WORK TO BE COMPLETED
The answer should consist solely of the lines from the first one below through the line containing "rotate_left; decide; decide; decide)", copied exactly.

Segment Start: PROVIDED RECORDS

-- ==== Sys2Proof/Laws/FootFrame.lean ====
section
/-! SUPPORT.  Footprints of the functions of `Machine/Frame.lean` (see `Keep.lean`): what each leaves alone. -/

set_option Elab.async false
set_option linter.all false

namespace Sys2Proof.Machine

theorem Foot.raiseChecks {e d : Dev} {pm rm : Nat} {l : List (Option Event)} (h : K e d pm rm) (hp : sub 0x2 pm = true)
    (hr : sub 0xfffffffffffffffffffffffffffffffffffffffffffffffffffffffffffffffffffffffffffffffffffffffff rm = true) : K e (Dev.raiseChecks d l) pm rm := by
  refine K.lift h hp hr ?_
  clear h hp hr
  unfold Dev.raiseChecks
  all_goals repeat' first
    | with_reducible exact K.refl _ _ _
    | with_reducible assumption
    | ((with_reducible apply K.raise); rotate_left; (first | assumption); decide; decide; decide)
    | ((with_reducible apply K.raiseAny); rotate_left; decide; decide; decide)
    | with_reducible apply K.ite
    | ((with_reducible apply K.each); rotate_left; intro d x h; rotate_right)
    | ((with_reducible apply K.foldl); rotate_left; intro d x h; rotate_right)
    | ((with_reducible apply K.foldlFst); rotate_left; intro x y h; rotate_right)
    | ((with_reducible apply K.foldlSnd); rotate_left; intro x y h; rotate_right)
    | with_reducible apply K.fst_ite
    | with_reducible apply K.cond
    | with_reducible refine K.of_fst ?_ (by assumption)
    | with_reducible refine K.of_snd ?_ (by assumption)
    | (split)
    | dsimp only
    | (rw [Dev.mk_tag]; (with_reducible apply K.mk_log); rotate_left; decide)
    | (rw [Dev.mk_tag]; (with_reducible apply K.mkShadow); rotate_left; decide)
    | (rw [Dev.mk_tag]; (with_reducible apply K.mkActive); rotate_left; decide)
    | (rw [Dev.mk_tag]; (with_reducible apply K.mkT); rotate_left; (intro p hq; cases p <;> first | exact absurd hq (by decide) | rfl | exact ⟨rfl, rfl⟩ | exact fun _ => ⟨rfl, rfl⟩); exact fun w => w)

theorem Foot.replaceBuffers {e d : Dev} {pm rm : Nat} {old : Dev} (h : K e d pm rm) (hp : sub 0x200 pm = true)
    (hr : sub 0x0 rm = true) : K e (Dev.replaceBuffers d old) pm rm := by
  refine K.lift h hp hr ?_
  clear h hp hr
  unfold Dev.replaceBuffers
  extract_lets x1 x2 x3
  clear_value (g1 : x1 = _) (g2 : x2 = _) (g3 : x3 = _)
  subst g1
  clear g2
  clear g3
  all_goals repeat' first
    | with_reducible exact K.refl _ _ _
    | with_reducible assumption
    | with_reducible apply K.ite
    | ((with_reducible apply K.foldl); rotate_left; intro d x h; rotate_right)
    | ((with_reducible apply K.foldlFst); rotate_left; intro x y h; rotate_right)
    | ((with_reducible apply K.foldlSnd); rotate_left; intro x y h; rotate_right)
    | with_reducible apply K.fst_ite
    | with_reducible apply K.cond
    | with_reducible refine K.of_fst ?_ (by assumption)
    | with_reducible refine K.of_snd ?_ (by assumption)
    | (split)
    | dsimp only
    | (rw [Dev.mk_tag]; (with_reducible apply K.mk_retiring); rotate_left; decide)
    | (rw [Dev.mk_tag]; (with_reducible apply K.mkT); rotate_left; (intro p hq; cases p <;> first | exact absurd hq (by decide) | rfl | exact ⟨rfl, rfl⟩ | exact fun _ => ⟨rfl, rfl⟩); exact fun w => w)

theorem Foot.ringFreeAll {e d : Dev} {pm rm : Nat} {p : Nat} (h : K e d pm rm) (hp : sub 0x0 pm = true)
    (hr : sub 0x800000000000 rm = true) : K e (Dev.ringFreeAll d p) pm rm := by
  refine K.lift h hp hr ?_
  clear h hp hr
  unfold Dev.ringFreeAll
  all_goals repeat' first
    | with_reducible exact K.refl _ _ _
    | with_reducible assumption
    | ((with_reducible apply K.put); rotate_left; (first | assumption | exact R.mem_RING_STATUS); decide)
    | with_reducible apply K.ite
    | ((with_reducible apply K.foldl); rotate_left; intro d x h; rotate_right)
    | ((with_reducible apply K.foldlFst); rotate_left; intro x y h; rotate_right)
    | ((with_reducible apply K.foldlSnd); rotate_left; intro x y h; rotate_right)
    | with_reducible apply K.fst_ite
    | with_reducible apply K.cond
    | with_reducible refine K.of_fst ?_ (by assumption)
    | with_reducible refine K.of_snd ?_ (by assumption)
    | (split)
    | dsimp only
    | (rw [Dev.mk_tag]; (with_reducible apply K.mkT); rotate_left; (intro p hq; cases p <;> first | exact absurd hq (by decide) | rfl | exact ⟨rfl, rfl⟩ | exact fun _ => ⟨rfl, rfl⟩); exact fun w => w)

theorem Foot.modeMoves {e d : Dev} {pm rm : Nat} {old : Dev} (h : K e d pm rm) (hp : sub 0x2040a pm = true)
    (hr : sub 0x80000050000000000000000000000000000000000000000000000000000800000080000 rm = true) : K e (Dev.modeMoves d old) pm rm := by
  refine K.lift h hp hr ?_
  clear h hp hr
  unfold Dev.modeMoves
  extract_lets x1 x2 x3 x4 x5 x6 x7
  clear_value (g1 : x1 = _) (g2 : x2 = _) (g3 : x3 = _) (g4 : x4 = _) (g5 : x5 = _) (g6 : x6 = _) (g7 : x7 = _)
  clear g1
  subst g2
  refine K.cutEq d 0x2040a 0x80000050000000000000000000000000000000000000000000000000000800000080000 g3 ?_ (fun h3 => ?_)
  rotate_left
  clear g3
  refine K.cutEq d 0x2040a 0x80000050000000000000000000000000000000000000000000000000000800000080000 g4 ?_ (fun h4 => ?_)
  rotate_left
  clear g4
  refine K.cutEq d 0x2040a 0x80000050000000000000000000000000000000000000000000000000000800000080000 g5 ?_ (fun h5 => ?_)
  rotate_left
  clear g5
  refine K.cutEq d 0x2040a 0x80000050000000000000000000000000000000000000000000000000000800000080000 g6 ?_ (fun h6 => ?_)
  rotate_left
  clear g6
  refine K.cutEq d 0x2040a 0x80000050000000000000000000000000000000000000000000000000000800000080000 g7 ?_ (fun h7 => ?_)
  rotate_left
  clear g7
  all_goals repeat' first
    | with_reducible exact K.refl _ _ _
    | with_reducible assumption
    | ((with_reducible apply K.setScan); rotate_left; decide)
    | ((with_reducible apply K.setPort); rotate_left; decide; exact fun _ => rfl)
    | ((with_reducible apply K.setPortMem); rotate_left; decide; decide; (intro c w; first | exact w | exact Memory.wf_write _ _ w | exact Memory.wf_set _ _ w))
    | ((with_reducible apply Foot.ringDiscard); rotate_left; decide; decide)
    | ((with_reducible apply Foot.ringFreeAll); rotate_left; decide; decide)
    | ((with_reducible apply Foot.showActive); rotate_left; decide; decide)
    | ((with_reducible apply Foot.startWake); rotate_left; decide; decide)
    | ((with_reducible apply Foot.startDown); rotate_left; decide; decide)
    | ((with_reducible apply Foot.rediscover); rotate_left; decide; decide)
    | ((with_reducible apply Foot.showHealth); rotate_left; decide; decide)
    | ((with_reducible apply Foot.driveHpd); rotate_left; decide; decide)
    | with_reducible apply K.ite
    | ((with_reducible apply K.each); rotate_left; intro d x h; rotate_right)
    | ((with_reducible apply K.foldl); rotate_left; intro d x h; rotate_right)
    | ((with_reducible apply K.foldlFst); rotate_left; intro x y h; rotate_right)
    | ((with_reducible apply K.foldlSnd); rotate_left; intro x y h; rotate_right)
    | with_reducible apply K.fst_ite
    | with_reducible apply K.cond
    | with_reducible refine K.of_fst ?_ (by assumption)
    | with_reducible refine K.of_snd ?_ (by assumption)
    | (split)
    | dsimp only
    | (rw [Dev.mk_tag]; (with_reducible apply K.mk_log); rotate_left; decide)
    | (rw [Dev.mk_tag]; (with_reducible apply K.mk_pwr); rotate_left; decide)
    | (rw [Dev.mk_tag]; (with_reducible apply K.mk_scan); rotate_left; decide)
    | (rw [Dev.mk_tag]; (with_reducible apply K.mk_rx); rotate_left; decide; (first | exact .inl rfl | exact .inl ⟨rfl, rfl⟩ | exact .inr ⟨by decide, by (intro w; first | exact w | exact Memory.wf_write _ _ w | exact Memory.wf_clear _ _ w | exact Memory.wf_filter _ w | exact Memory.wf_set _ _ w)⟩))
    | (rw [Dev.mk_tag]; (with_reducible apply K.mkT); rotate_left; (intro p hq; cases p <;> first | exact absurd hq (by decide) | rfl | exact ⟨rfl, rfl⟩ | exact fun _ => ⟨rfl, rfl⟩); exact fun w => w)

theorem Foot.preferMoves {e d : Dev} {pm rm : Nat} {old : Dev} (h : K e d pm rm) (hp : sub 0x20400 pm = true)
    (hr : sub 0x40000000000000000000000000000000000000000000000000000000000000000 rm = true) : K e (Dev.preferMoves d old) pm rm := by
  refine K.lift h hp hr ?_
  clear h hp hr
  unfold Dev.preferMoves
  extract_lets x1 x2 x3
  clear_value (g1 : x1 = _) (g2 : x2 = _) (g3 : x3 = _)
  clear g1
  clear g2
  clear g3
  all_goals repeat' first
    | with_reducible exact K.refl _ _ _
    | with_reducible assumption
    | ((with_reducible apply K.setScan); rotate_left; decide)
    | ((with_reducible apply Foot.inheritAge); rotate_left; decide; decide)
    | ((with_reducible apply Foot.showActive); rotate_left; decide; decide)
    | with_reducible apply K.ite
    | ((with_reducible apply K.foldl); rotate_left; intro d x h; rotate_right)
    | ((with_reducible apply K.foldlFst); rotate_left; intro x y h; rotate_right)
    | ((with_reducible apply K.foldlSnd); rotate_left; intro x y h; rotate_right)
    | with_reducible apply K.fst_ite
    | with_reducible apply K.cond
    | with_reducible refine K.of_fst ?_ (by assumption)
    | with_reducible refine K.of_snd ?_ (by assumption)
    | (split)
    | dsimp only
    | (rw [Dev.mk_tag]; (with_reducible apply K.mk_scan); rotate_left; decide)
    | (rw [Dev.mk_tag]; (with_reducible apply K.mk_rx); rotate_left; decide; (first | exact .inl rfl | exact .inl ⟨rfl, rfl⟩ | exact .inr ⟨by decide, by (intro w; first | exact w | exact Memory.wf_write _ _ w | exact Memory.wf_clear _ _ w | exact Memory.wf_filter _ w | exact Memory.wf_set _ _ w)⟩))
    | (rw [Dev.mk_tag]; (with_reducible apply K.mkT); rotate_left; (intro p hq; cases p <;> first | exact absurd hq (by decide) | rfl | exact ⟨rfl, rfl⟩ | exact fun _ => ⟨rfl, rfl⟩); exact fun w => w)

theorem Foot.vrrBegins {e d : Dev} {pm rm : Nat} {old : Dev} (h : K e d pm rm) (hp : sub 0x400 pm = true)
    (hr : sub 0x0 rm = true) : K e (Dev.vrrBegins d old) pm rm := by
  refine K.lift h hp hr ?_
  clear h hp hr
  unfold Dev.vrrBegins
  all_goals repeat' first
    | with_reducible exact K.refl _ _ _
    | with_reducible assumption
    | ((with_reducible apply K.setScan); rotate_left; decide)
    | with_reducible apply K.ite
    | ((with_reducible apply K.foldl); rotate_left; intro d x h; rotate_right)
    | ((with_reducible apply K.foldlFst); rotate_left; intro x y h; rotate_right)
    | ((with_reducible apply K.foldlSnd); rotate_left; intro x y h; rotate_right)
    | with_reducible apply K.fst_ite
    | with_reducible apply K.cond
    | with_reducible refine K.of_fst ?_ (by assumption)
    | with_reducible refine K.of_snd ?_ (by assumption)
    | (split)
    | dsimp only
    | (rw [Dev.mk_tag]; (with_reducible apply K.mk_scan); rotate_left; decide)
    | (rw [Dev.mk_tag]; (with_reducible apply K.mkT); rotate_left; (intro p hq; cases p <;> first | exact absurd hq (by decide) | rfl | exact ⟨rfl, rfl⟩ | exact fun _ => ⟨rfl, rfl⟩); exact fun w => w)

Segment End: PROVIDED RECORDS

TASK RESPONSE
-- ==== Sys2Proof/Laws/FootFrame.lean ====
section
/-! SUPPORT.  Footprints of the functions of `Machine/Frame.lean` (see `Keep.lean`): what each leaves alone. -/

set_option Elab.async false
set_option linter.all false

namespace Sys2Proof.Machine

theorem Foot.raiseChecks {e d : Dev} {pm rm : Nat} {l : List (Option Event)} (h : K e d pm rm) (hp : sub 0x2 pm = true)
    (hr : sub 0xfffffffffffffffffffffffffffffffffffffffffffffffffffffffffffffffffffffffffffffffffffffffff rm = true) : K e (Dev.raiseChecks d l) pm rm := by
  refine K.lift h hp hr ?_
  clear h hp hr
  unfold Dev.raiseChecks
  all_goals repeat' first
    | with_reducible exact K.refl _ _ _
    | with_reducible assumption
    | ((with_reducible apply K.raise); rotate_left; (first | assumption); decide; decide; decide)
    | ((with_reducible apply K.raiseAny); rotate_left; decide; decide; decide)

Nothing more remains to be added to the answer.